Ah, comme elle pleurait, la pauvre petite, en charriant ses seaux d'eau, comme les larmes coulaient le long de ses joues !
- Dieu bon, aide-nous donc ! s'écria-t-elle. Si seulement les bêtes de la forêt nous avaient dévorés ! Au moins serions-nous morts ensemble !
- Cesse de te lamenter ! dit la vieille ; ça ne te servira à rien !
De bon matin, Grethel fut chargée de remplir la grande marmite d'eau et d'allumer le feu.
- Nous allons d'abord faire la pâte, dit la sorcière. J'ai déjà fait chauffer le four et préparé ce qu'il faut. Elle poussa la pauvre Grethel vers le four, d'où sortaient de grandes flammes.
- Faufile-toi dedans ! ordonna-t-elle, et vois s'il est assez chaud pour la cuisson. Elle avait l'intention de fermer le four quand la petite y serait pour la faire rôtir. Elle voulait la manger, elle aussi. Mais Grethel devina son projet et dit :
- Je ne sais comment faire , comment entre-t-on dans ce four ?
- Petite oie, dit la sorcière, l'ouverture est assez grande, vois, je pourrais y entrer moi-même.
Et elle y passa la tête. Alors Grethel la poussa vivement dans le four, claqua la porte et mit le verrou. La sorcière se mit à hurler épouvantablement. Mais Grethel s'en alla et cette épouvantable sorcière n'eut plus qu'à rôtir.
Grethel, elle, courut aussi vite qu'elle le pouvait chez Hansel. Elle ouvrit la petite étable et dit :
- Hansel, nous sommes libres ! La vieille sorcière est morte !
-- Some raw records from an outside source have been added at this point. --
/-- f_prot of rung 1 (R400, R416, R417). -/
def State.fProt (s : State) (c : Chan) : Nat :=
  let ch := s.chan c
  let a := if s.reeve.supplyHold then 600 else 1500
  let b := if ch.gov.sensorHold || ch.powerFault then 1000 else 1500
  min a (min b ch.thermalLimit)

/-- ceil_hw of R407. -/
def State.ceilHw (s : State) (c : Chan) : Nat := min 1500 (min (s.fProt c) (s.chan c).gov.fP)

/-- f_wear while wear saving is on (R419). -/
def Channel.fWear (ch : Channel) : Nat := if ch.on 0x700 9 then ch.gov.wear.fWear else 1500

/-- The ceiling of R407. -/
def State.ceilingNow (s : State) (c : Chan) : Nat :=
  let ch := s.chan c
  let hw := s.ceilHw c
  let floor := ch.nat 0x700 5
  if floor ≠ 0 ∧ floor ≤ hw then min hw (max ch.fWear floor) else min hw ch.fWear

/-- The target of R407. -/
def State.targetNow (s : State) (c : Chan) : Nat :=
  min (s.ceilingNow c) (max (s.cnat c 0x700 4) (s.cnat c 0x700 5))

/-- Rung 2 when the share sets f_P, or gives the same f_P as the cap; else rung 3 (R408). -/
def State.capRung (s : State) (c : Chan) : Nat :=
  match s.shareNow c with
  | some w =>
    let ch := s.chan c
    let cap := ch.nat 0x700 6
    let mw := ch.gov.milliwatts
    if w ≤ cap ∨ ch.highestStep mw (1000 * w) = ch.highestStep mw (1000 * cap) then 2 else 3
  | none => 3

/-- The strongest active rung (R408). -/
def State.rungNow (s : State) (c : Chan) : Nat :=
  let ch := s.chan c
  let hw := s.ceilHw c
  let floor := ch.nat 0x700 5
  let req := ch.nat 0x700 4
  let ceil := s.ceilingNow c
  let target := s.targetNow c
  if s.fProt c < 1500 ∧ hw = s.fProt c then 1
  else if ch.gov.fP < 1500 ∧ hw = ch.gov.fP then s.capRung c
  else if floor ≠ 0 ∧ ((floor ≤ hw ∧ ch.fWear < ceil) ∨ (req < floor ∧ req < target)) then 4
  else if ch.fWear < 1500 ∧ ceil = ch.fWear then 5
  else if target < ceil then 6
  else 0

/-! ## Floor breaches (R409, R426) -/

/-- The floor is compared with ceil_hw; a change from held to breached is reported. -/
def State.judgeFloor (s : State) (c : Chan) (rung : Nat) : State :=
  let floor := s.cnat c 0x700 5
  let breached := decide (floor ≠ 0 ∧ s.ceilHw c < floor)
  let was := (s.chan c).gov.breached
  let s := s.modChan c fun ch => { ch with gov := { ch.gov with breached := breached } }
  if breached && !was then
    let s := s.ccount c 0x701 4 1
    s.event c {
      unit := 0x41, num := 0x0E03, pay := payAt 8 (s.ceilingNow c) ||| payAt 10 floor ||| payAt 12 rung }
  else s

/-! ## Frequency and voltage (R410 to R414) -/

/-- Both lie in band L (600 to 1000 MHz), or both in band H. -/
def sameBand (a b : Nat) : Bool := decide (a ≤ 1000) == decide (b ≤ 1000)

/-- |a − b|. -/
def apart (a b : Nat) : Nat := (a - b) + (b - a)

/-- TCLK of a regulator move: 10 mV per µs and 2 µs of settling (R413). -/
def settleTime (mv mv' : Nat) : Nat := 50 * apart mv mv' + tclkOfUs 2

/-- The change itself begins: a glide or a relock (R410, R412). -/
def Channel.beginChange (ch : Channel) (tclk f : Nat) : Channel :=
  let old := ch.freq
  let change : Change :=
    if apart old f ≤ 100 ∧ sameBand old f = true then .glide old f tclk else .relock old f tclk none 0
  { ch with gov := { ch.gov with change := some change } }

/-- A change to f is started: a rise waits for its voltage, a fall begins at once (R413).  A regulator still on its way down
is taken to stand at the voltage it is going to. -/
def Channel.startChange (ch : Channel) (tclk f : Nat) : Channel :=
  let g := ch.guardBand
  let now := if ch.gov.fallAt.isSome then voltage ch.freq g else ch.nat 0x700 8
  let need := voltage f g
  if ch.freq < f ∧ now < need then
    { ch.put 0x700 8 (w now) with
      gov := { ch.gov with fallAt := none, change := some (.voltage f (tclk + settleTime now need)) } }
  else ch.beginChange tclk f

/-- The decision of a Governor period about the CORE clock (R407, R410, R413, R425). -/
def Channel.steer (ch : Channel) (tclk target : Nat) : Channel :=
  match ch.gov.change with
  | none => if target = ch.freq then ch else ch.startChange tclk target
  | some (.voltage f _) =>
    if target ≤ ch.freq then
      let ch := { ch with gov := { ch.gov with
        change := none
        fallAt := some (tclk + settleTime (voltage ch.freq ch.guardBand) (voltage f ch.guardBand)) } }
      if target = ch.freq then ch else ch.startChange tclk target
    else ch
  | some _ => ch

/-- The voltage after a change: a fall follows the frequency (R413); a guard band that grew meanwhile is made up (R402). -/
def Channel.afterChange (ch : Channel) (tclk : Nat) : Channel :=
  let need := voltage ch.freq ch.guardBand
  let now := ch.nat 0x700 8
  let fall := if need < now then some (tclk + settleTime now need) else none
  let ch := if now < need then ch.put 0x700 8 (w need) else ch
  { ch with gov := { ch.gov with change := none, fallAt := fall } }

/-- VOLTAGE_SETTLED (R413). -/
def execVoltageSettled (c : Chan) (s : State) : Host.Outcome State Fault Refusal :=
  s.whenChan c fun s =>
    let ch := s.chan c
    match ch.gov.change, ch.gov.fallAt with
    | some (.voltage f t), _ =>
      if t ≤ s.tclk then .next (s.setChan c ((ch.put 0x700 8 (w (voltage f ch.guardBand))).beginChange s.tclk f))
      else .next s
    | _, some t =>
      if t ≤ s.tclk then
        .next (s.setChan c { ch.put 0x700 8 (w (voltage ch.freq ch.guardBand)) with gov := { ch.gov with fallAt := none } })
      else .next s
    | _, none => .next s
Hansel bondit hors de sa prison, aussi rapide qu'un oiseau dont on vient d'ouvrir la cage. Comme ils étaient heureux ! Comme ils se prirent par le cou, dansèrent et s'embrassèrent ! N'ayant plus rien à craindre, ils pénétrèrent dans la maison de la sorcière. Dans tous les coins, il y avait des caisses pleines de perles et de diamants.
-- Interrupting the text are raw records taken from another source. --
-- ==== Sys2Proof/Machine/Regs.lean ====
section
/-! DEFINITION. The registers of BAR0 and BAR2: what each offset reads, what a write to it does, the pair rule, access sizes and
masked copies (R6, R40, R152 to R154, R193 to R195, R229, R257, R277 to R291, R296, R304, R305). -/

namespace Sys2Proof.Machine

open Sys2Proof

/-! ## Words -/

/-- Low and high halves of a 64-bit value. -/
def lo32 (v : Word) : BitVec 32 := v.setWidth 32
def hi32 (v : Word) : BitVec 32 := (v >>> 32).setWidth 32

/-- One half of a value, by the address of the half. -/
def halfOf (v : Word) (off : Nat) : BitVec 32 := if off % 8 = 0 then lo32 v else hi32 v

/-- A 32-bit register value. -/
def r32 (n : Nat) : BitVec 32 := BitVec.ofNat 32 n

/-- The 4 bytes at an offset of a byte buffer whose missing bytes are 0. -/
def bufWord (b : Bytes) (off : Nat) : BitVec 32 := r32 (leField b off 4)

/-- A byte buffer with 4 bytes written. -/
def bufWrite (b : Bytes) (off : Nat) (v : BitVec 32) : Bytes :=
  let b := padTo b (off + 4)
  b.take off ++ leBytes 4 v.toNat ++ b.drop (off + 4)

/-! ## Ring registers (R152, R233, R280, R282, R285, R287) -/

/-- The ring that a slot offset of 0x100 to 0x4FF belongs to. -/
def ringAt (off : Nat) : Option RingKind :=
  if off / 256 = 1 then some .job else if off / 256 = 2 then some .result
  else if off / 256 = 3 then some .trace else if off / 256 = 4 then some .decant else none

def Owner.ring (o : Owner) (k : RingKind) : Ring :=
  match k with | .job => o.job | .result => o.result | .trace => o.trace | .decant => o.decant

def Owner.putRing (o : Owner) (k : RingKind) (r : Ring) : Owner :=
  match k with
  | .job => { o with job := r } | .result => { o with result := r }
  | .trace => { o with trace := r } | .decant => { o with decant := r }

/-- JOB_RING_STATUS. -/
def Owner.jobStatus (o : Owner) : Nat :=
  o.jobActive.toNat + 2 * o.job.fault.toNat + 4 * o.job.jobSizeErr.toNat + 8 * (!o.keyed).toNat +
  16 * (o.st == .retiring).toNat + 32 * o.job.tailErr.toNat + 64 * o.noResultRing.toNat

/-- STATUS of a block ring; bit 6 is THROTTLED in the trace ring. -/
def Owner.blockStatus (o : Owner) (r : Ring) (throttled : Bool) : Nat :=
  r.active.toNat + 2 * r.full.toNat + 4 * r.fault.toNat + 8 * r.sizeErr.toNat + 16 * r.bit4.toNat + 32 * (!o.keyed).toNat +
  64 * throttled.toNat

/-- Reserved bits for which no register table states a value (R5, R233, R287; log entry 104): bit 1 of
RESULT_RING_CTRL, bit 6 of RESULT_RING_STATUS and of DECANT_RING_STATUS. -/
def reservedRingBits (k : RingKind) (off : Nat) : BitVec 32 :=
  match k with
  | .result => if off = 0x14 then 2 else if off = 0x18 then 64 else 0
  | .decant => if off = 0x18 then 64 else 0
  | _ => 0

/-- A ring register, at its offset from the ring's first; `any` gives the bits that read undefined (R5). -/
def Channel.ringWord (ch : Channel) (i : Slot) (k : RingKind) (off : Nat) (any : BitVec 32) : BitVec 32 :=
  (any &&& reservedRingBits k off) |||
  (let o := ch.owner i
   let r := o.ring k
   if off < 8 then halfOf r.base off
   else if off = 0x08 then r32 r.size.toNat
   else if off = 0x0C then r.head
   else if off = 0x10 then r.tail
   else if off = 0x14 then
    r32 (r.enable.toNat + 2 * (match k with | .trace | .decant => r.irqOnBlock.toNat | _ => 0))
   else if off = 0x18 then
    r32 (match k with
      | .job => o.jobStatus
      | .trace => o.blockStatus r ch.throttled
      | _ => o.blockStatus r false)
   else 0)

/-- A slot register: offsets 0x0100 to 0x07FF of a slot. -/
def Channel.slotWord (ch : Channel) (i : Slot) (off : Nat) (any : BitVec 32) : BitVec 32 :=
  if off = 0x31C then (ch.owner i).lost
  else if off = 0x320 ∨ off = 0x324 then halfOf (ch.get 0x300 4) off
  else match ringAt off with
    | some k => ch.ringWord i k (off % 256) any
    | none => 0

/-! ## Counter pairs and Stocktake registers (R193) -/

/-- What a window offset of the counter layout stands for: fixed counter j or counter i of block u, live or shadow. -/
inductive CounterReg where
  | fixed (j : Nat) (shadow : Bool)
  | prog (u i : Nat) (shadow : Bool)

/-- The counter pair at a window offset of 0x2000 to 0x3FFF (R282). -/
def counterReg (off : Nat) : Option CounterReg :=
  let prog := fun (d : Nat) (shadow : Bool) =>
    if d % 64 < 64 ∧ d / 64 < 35 then some (CounterReg.prog (channelUnits.getD (d / 64) 0) (d % 64 / 8) shadow) else none
  if 0x2000 ≤ off ∧ off < 0x2300 then some (.fixed ((off - 0x2000) / 8) false)
  else if 0x2400 ≤ off ∧ off < 0x2700 then some (.fixed ((off - 0x2400) / 8) true)
  else if 0x2800 ≤ off ∧ off < 0x3400 then prog (off - 0x2800) false
  else if 0x3400 ≤ off ∧ off < 0x4000 then prog (off - 0x3400) true
  else none

/-- The 64-bit value of a counter pair, WRAPPED at [63]. -/
def Channel.counterPair (ch : Channel) (r : CounterReg) : Word :=
  match r with
  | .fixed j false => wrapped63 (ch.get 0x2A0 j) (bitOf (ch.get 0x2A2 (1 + j / 32)) (j % 32))
  | .fixed j true => ch.st0.fixedShadow j
  | .prog u i false => wrapped63 (ch.get (0x240 + u) (0x11 + i)) (bitOf (ch.get (0x240 + u) 0x0A) i)
  | .prog u i true => ch.st0.progShadow u i

/-- WRAPPED of a live pair is cleared. -/
def Channel.clearWrapped (ch : Channel) (r : CounterReg) : Channel :=
  match r with
  | .fixed j false => ch.clearBits 0x2A2 (1 + j / 32) (w (2 ^ (j % 32)))
  | .prog u i false => ch.clearBits (0x240 + u) 0x0A (w (2 ^ i))
  | _ => ch

/-- STOCKTAKE_STATUS. -/
def Stocktake.status (x : Stocktake) : BitVec 32 :=
  r32 (x.st + 4 * x.t64Armed.toNat + 8 * x.late.toNat + 16 * x.missed.toNat + 32 * (x.last % 8) + 65536 * x.gen.toNat)

/-- A temperature of the shadows, 16 bits; sensor 7 does not exist. -/
def Stocktake.temp (x : Stocktake) (k : Nat) : Nat := if k < 7 then (x.held 0x203 (2 + k)).toNat % 65536 else 0

/-- The run STOCKTAKE_T64_LO, _HI, ENERGY_SHD_LO, _HI, TEMP_SHD[0] to [3]. -/
def Stocktake.shadowWord (x : Stocktake) (off : Nat) : BitVec 32 :=
  if off < 8 then halfOf x.freezeT64 off
  else if off < 0x10 then halfOf (x.held 0x203 1) off
  else
    let k := (off - 0x10) / 4 * 2
    r32 (x.temp k + 65536 * x.temp (k + 1))

/-! ## Decant points (R229) -/

/-- DECANT_ARM_STATUS: STATE, ERR, REMAINING. -/
def DecantPt.status (d : DecantPt) : Nat :=
  (if d.capturing then 2 else if d.armed then 1 else 0) + 16 * d.err.toNat + 65536 * d.remaining.toNat

/-- A decant point's register. -/
def DecantPt.word (d : DecantPt) (off : Nat) : BitVec 32 :=
  if off = 0 then
    r32 (d.armed.toNat + 2 * d.matchTag.toNat + 4 * d.plan.val + 64 * d.owner.val + 65536 * d.count.toNat)
  else if off = 4 then r32 d.tensor.toNat
  else if off = 8 then d.step
  else if off = 0x0C then d.tag
  else if off = 0x10 then d.off
  else if off = 0x14 then r32 d.len.toNat
  else if off = 0x18 then r32 d.status
  else 0

/-- Through a window, a point armed by another owner reads BUSY with every other field 0. -/
def DecantPt.masked (d : DecantPt) (i : Slot) (off : Nat) : BitVec 32 :=
  if d.armed && d.owner != i then (if off = 0x18 then 3 else 0) else d.word off

/-- A field of an unarmed point other than ARM_CTRL; an armed one ignores it. -/
def DecantPt.store (d : DecantPt) (off : Nat) (v : BitVec 32) : DecantPt :=
  if d.armed then d
  else if off = 4 then { d with tensor := v.setWidth 16 }
  else if off = 8 then { d with step := v }
  else if off = 0x0C then { d with tag := v }
  else if off = 0x10 then { d with off := v }
  else if off = 0x14 then { d with len := v.setWidth 12 }
  else d

/-- The point of an offset of 0x0800 to 0x08FF. -/
def pointAt (off : Nat) : Fin 8 := Fin.ofNat 8 ((off - 0x800) / 0x20)

/-- A write to a decant point's register. -/
def Channel.writePoint (ch : Channel) (view : View) (i : Slot) (off : Nat) (v : BitVec 32) : Channel :=
  let p := pointAt off
  if off % 0x20 = 0 then (if v.getLsbD 0 then ch.armPoint view i p v else ch.disarmPoint view i p v)
  else ch.setPoint p ((ch.point p).store (off % 0x20) v)

/-! ## Mailbox, mirror and MSI-X registers (R290 to R296) -/

/-- A mailbox control register. -/
def Mailbox.word (m : Mailbox) (off : Nat) : BitVec 32 :=
  if off = 0x1000 then r32 m.index.toNat
  else if off = 0x1004 then r32 (2 * m.last.toNat)
  else if off = 0x1008 then r32 (m.busy.toNat + 2 * m.done.toNat + 4 * m.err.toNat + 8 * m.pend.isSome.toNat)
  else if off = 0x100C then m.abort
  else if off = 0x1010 then r32 m.len.toNat
  else if off = 0x1014 then m.offset
  else if off = 0x1018 then r32 m.seq.toNat
  else if off = 0x101C then r32 (m.committed.toNat + 65536 * m.valid.toNat)
  else if off = 0x1020 then m.total
  else 0

/-- A write to a mailbox register that starts nothing. -/
def Mailbox.store (m : Mailbox) (off : Nat) (v : BitVec 32) : Mailbox :=
  if off = 0x1000 then { m with index := v.setWidth 26 }
  else if off = 0x1010 then { m with len := v.setWidth 13 }
  else if off = 0x1014 then { m with offset := v }
  else if off = 0x1018 then { m with seq := v.setWidth 16 }
  else if 0x3000 ≤ off then { m with data := bufWrite m.data (off - 0x3000) v }
  else m

/-- MBX_STATUS written: DONE and ERR are cleared by 1. -/
def Mailbox.clearStatus (m : Mailbox) (v : BitVec 32) : Mailbox :=
  { m with done := m.done && !v.getLsbD 1, err := m.err && !v.getLsbD 2 }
- C'est encore mieux que mes petits cailloux ! dit Hansel en remplissant ses poches.
Et Grethel ajouta
- Moi aussi, je veux en rapporter à la maison !
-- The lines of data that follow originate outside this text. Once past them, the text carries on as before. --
/-- The journal, the access key, the TLX Ethertype and the saved state's commands. While SAVE_FAILED stands, a write
of a saved member that passes every other check is refused with SAVE_FAILED. -/
def Obligations.PersistenceCommandsComplete : Prop :=
  (∀ s : State,
     (s.reeveUp = true → bitOf (s.mget 0x1020 2) 0 = true → s.reeve.saveDue ≠ none →
       exec (.journalStore true) s = .next s.journalStored ∧ exec (.journalStore false) s = .next s.journalFailed) ∧
     ∀ (p : Path) (pl : Place) (m : Member),
       (∀ v : BitVec 16, accepts s p 0x1020 1 (leBytes 2 v.toNat) pl m → exec (.restoreRequest p v) s = .next
         ((restoreCommit v.toNat s).2.done pl m 0x1020 1)) ∧
       (∀ v : Byte, accepts s p 0x1020 2 [v] pl m → exec (.saveRetry p v) s = .next
         ((persistCommit v.toNat s).2.done pl m 0x1020 2)) ∧
       (∀ key : Bytes, accepts s p 0x1200 3 key pl m → exec (.accessKeyWrite p key) s = .next
         ((((({ s with reeve := { s.reeve with accessKey := some key } } : State).mputSaved 0x1200 4 1).committed pl m 0x1200
           3).answer 0).closeSessions)) ∧
       (∀ v : BitVec 16, accepts s p 0x1010 2 (leBytes 2 v.toNat) pl m → exec (.ethertypeWrite p v) s = .next
         ((s.mput 0x1010 2 (w v.toNat)).done pl m 0x1010 2))) ∧
  (∀ (s : State) (m : Member) (data : Bytes), bitOf (s.mget 0x1020 2) 1 = true → m.pers = .s →
     lengthOk m data.length = true → valueOk m data (m.ty.decode data) = true → boundsOk m (m.ty.decode data) = true →
     s.checkValue m data = abortSaveFailed)

/-- The supply's events. The Governor: its period, the frequency changes it makes, and the writes that bound it. The
module divides its power every millisecond: the input power is published and every channel is sent its share. -/
def Obligations.PowerCommandsComplete : Prop :=
  (∀ s : State, s.reeveUp = true →
     exec (.supplyMarginal true) s = .next
       (let t := s.morBits 0x2000 6 underVoltageBit
        { t with reeve := { t.reeve with supplyHold := true } }) ∧
     exec (.supplyMarginal false) s = .next
       (let t := s.morBits 0x2000 6 overVoltageBit
        { t with reeve := { t.reeve with supplyHold := true } }) ∧
     (∃ t : State, exec .supplyUndervoltage s = .next t ∧ t.reeve.underDown = true) ∧
     exec .supplyCritical s = .next s.unpowered ∧
     (∀ up : Bool, exec (.supplyRecovered up) s = .next { s with reeve := { s.reeve with
       supplyHold := false, underDown := if up then false else s.reeve.underDown } }) ∧
     (∀ c : Chan, (s.chan c).st ≠ .poweredDown → s.chanUp c = true →
       exec (.regulatorFault c) s = .next (s.powerDown c 0x23))) ∧
  (∀ (s : State) (c : Chan),
     (∀ mw : Nat, s.chanUp c = true → (s.chan c).freq ≠ 0 → exec (.governorPeriod c mw) s = .next
       (((s.modChan c (·.countDuty s.now)).measurePower c mw).ladder c)) ∧
     (∀ (f t : Nat), s.chanUp c = true → (s.chan c).gov.change = some (.voltage f t) → t ≤ s.tclk →
       exec (.voltageSettled c) s = .next (s.setChan c
         (((s.chan c).put 0x700 8 (w (voltage f (s.chan c).guardBand))).beginChange s.tclk f))) ∧
     (∀ (fOld fNew start : Nat), s.chanUp c = true → (s.chan c).gov.change = some (.glide fOld fNew start) →
       start + 20 * apart fOld fNew ≤ s.tclk → exec (.glideEnd c) s = .next
         ((s.modChan c fun ch => ((ch.setFreq fNew).count 0x701 1 1).afterChange s.tclk).event c
           { unit := 0x41, num := 0x0E00, pay := payAt 8 fOld ||| payAt 10 fNew })) ∧
     (∀ (fOld fNew start retries : Nat), s.chanUp c = true →
       (s.chan c).gov.change = some (.relock fOld fNew start none retries) →
       exec (.relockLocked c) s = .next (s.modChan c fun ch => { ch with gov := { ch.gov with
         change := some (.relock fOld fNew start (some s.tclk) retries) } }) ∧
       (retries < 3 → start + tclkOfUs (4 * (retries + 1)) ≤ s.tclk → exec (.pllLockTimeout c) s = .next
         (s.modChan c fun ch => { ch with gov := { ch.gov with
           change := some (.relock fOld fNew start none (retries + 1)) } }))) ∧
     (∀ (fOld fNew start t retries : Nat), s.chanUp c = true →
       (s.chan c).gov.change = some (.relock fOld fNew start (some t) retries) → t + tclkOfUs 2 ≤ s.tclk →
       exec (.relockEnd c) s = .next (s.endRelock c fOld fNew start)) ∧
     (∀ (p : Path) (v : BitVec 16) (pl : Place) (m : Member),
       (accepts s p (chanIndex c 0x700) 5 (leBytes 2 v.toNat) pl m → exec (.floorRequestWrite p c v) s = .next
         (((s.cput c 0x700 5 (w v.toNat)).judgeFloor c ((s.cput c 0x700 5 (w v.toNat)).rungNow c)).done pl m
           (chanIndex c 0x700) 5)) ∧
       (accepts s p (chanIndex c 0x700) 4 (leBytes 2 v.toNat) pl m → exec (.frequencyRequestWrite p c v) s = .next
         ((s.cput c 0x700 4 (w v.toNat)).done pl m (chanIndex c 0x700) 4))) ∧
     (∀ n : Nat, s.live = true → (s.chan c).gov.newShare = some n → exec (.shareArrival c) s = .next
       (s.setChan c { s.chan c with gov := { (s.chan c).gov with share := some n, newShare := none } }))) ∧
  (∀ (s : State) (inputMw : Nat) (chanMw : List Nat), s.reeveUp = true →
     let power := fun c : Chan => chanMw.getD c.val 0
     let cs := allChans.map fun c => s.claim c (power c)
     let shares := divide (1000 * s.mnat 0x2000 3 - (inputMw - (allChans.map power).sum)) cs
     let t := ((s.mput 0x2000 2 (w (wattsOf inputMw))).mcount 0x2000 5 inputMw 64).eachChan fun s c =>
       s.sendShare c (shares.getD c.val 0)
     exec (.allocationTick inputMw chanMw) s = .next
       (if ((cs.zip shares).any fun x => x.1.active && decide (x.2 < x.1.lim)) then t.morBits 0x2000 6 capLimitingBit else t))

/-- Temperatures, measurement faults and the return of a tripped channel. Wear is measured, accrued, saved and
predicted. -/
def Obligations.ThermalAndWearCommandsComplete : Prop :=
  (∀ (s : State) (c : Chan),
     (∀ (die : List (BitVec 16)) (hbm : BitVec 16), s.live = true →
       ((s.chan c).st ≠ .poweredDown → exec (.temperatureSample c die hbm) s = .next
         ((s.modChan c fun ch => (ch.storeTemps die hbm).put 0x203 0x0A s.now).judgeTemps c)) ∧
       ((s.chan c).st = .poweredDown → exec (.temperatureSample c die hbm) s = .next
         (s.modChan c (·.cooling s.tclk die hbm)))) ∧
     (∀ sensor : Fin 7, s.chanUp c = true → ∃ t : State, exec (.sensorFault c sensor) s = .next t ∧
       (∀ d : Chan, d ≠ c → t.chan d = s.chan d) ∧ (t.chan c).gov.failed.getLsbD sensor.val = true) ∧
     (s.chanUp c = true → exec (.powerMeasurementFault c) s = .next (s.corBits c 0x203 0x0B 1) ∧
       exec (.powerMeasurementRecovered c) s = .next (s.cclearBits c 0x203 0x0B 1)) ∧
     (s.reeveUp = true → (s.chan c).st = .poweredDown → s.mayPowerUp c = true →
       ∃ t : State, exec (.channelPowerUp c) s = .next t ∧ (t.chan c).st = .booting ∧
         ((s.chan c).reason = 0x20 ∨ (s.chan c).reason = 0x21 → exec (.thermalRecovery c) s = .next t))) ∧
  (∀ (s : State) (c : Chan),
     (∀ (rings : List (Option Int)) (hbm : Nat), s.chanUp c = true →
       let out := excludeRings (s.chan c).gov.wear.excluded rings
       ∃ t : State, exec (.wearMeasurement c rings hbm) s = .next t ∧ (t.chan c).gov.wear.excluded = out ∧
         (∀ x : Int, slowestRing out rings = some x → (t.chan c).guardBand = max (s.chan c).guardBand (guardOf x)) ∧
         (slowestRing out rings = none → (t.chan c).guardBand = (s.chan c).guardBand)) ∧
     (s.chanUp c = true → s.reeveUp = true → ∃ t : State, exec (.wearAccrual c) s = .next t ∧
       (t.chan c).gov.wear.opSeconds = (s.chan c).gov.wear.opSeconds + 1 ∧
       (s.chan c).gov.wear.hEff ≤ (t.chan c).gov.wear.hEff) ∧
     (∀ (p : Path) (data : Bytes) (pl : Place) (m : Member), accepts s p 0x2060 5 data pl m →
       (profileOk data = true → exec (.missionProfileWrite p data) s = .next
         (({ s.mclearBits 0x2060 6 2 with reeve := { s.reeve with profile := data } } : State).done pl m 0x2060 5)) ∧
       (profileOk data = false → exec (.missionProfileWrite p data) s = .next (s.answer abortInvalid))) ∧
     (s.reeveUp = true → s.utcNow.2 = 0 → s.reeve.wearDay ≠ s.utcNow.1 →
       ∃ t : State, exec .wearDaily s = .next t ∧ t.reeve.wearDay = s.utcNow.1))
Et elle en mit tant qu'elle put dans son tablier.
- Maintenant, il nous faut partir, dit Hansel, si nous voulons fuir cette forêt ensorcelée.
Au bout de quelques heures, ils arrivèrent sur les bords d'une grande rivière.
- Nous ne pourrons pas la traverser, dit Hansel, je ne vois ni passerelle ni pont.
- On n'y voit aucune barque non plus, dit Grethel. Mais voici un canard blanc. Si Je lui demande, il nous aidera à traverser.
Elle cria :

- Petit canard, petit canard,
Nous sommes Hansel et Grethel.
Il n'y a ni barque, ni gué, ni pont,
Fais-nous passer avant qu'il ne soit tard.

Le petit canard s'approcha et Hansel se mit à califourchon sur son dos. Il demanda à sa soeur de prendre place à côté de lui.
- Non, répondit-elle, ce serait trop lourd pour le canard. Nous traverserons l'un après l'autre.
La bonne petite bête les mena ainsi à bon port. Quand ils eurent donc passé l'eau sans dommage, ils s'aperçurent au bout de quelque temps que la forêt leur devenait de plus en plus familière. Finalement, ils virent au loin la maison de leur père. Ils se mirent à courir, se ruèrent dans la chambre de leurs parents et sautèrent au cou de leur père. L'homme n'avait plus eu une seule minute de bonheur depuis qu'il avait abandonné ses enfants dans la forêt. Sa femme était morte. Grethel secoua son tablier et les perles et les diamants roulèrent à travers la chambre. Hansel en sortit d'autres de ses poches, par poignées. C'en était fini des soucis. Ils vécurent heureux tous ensemble.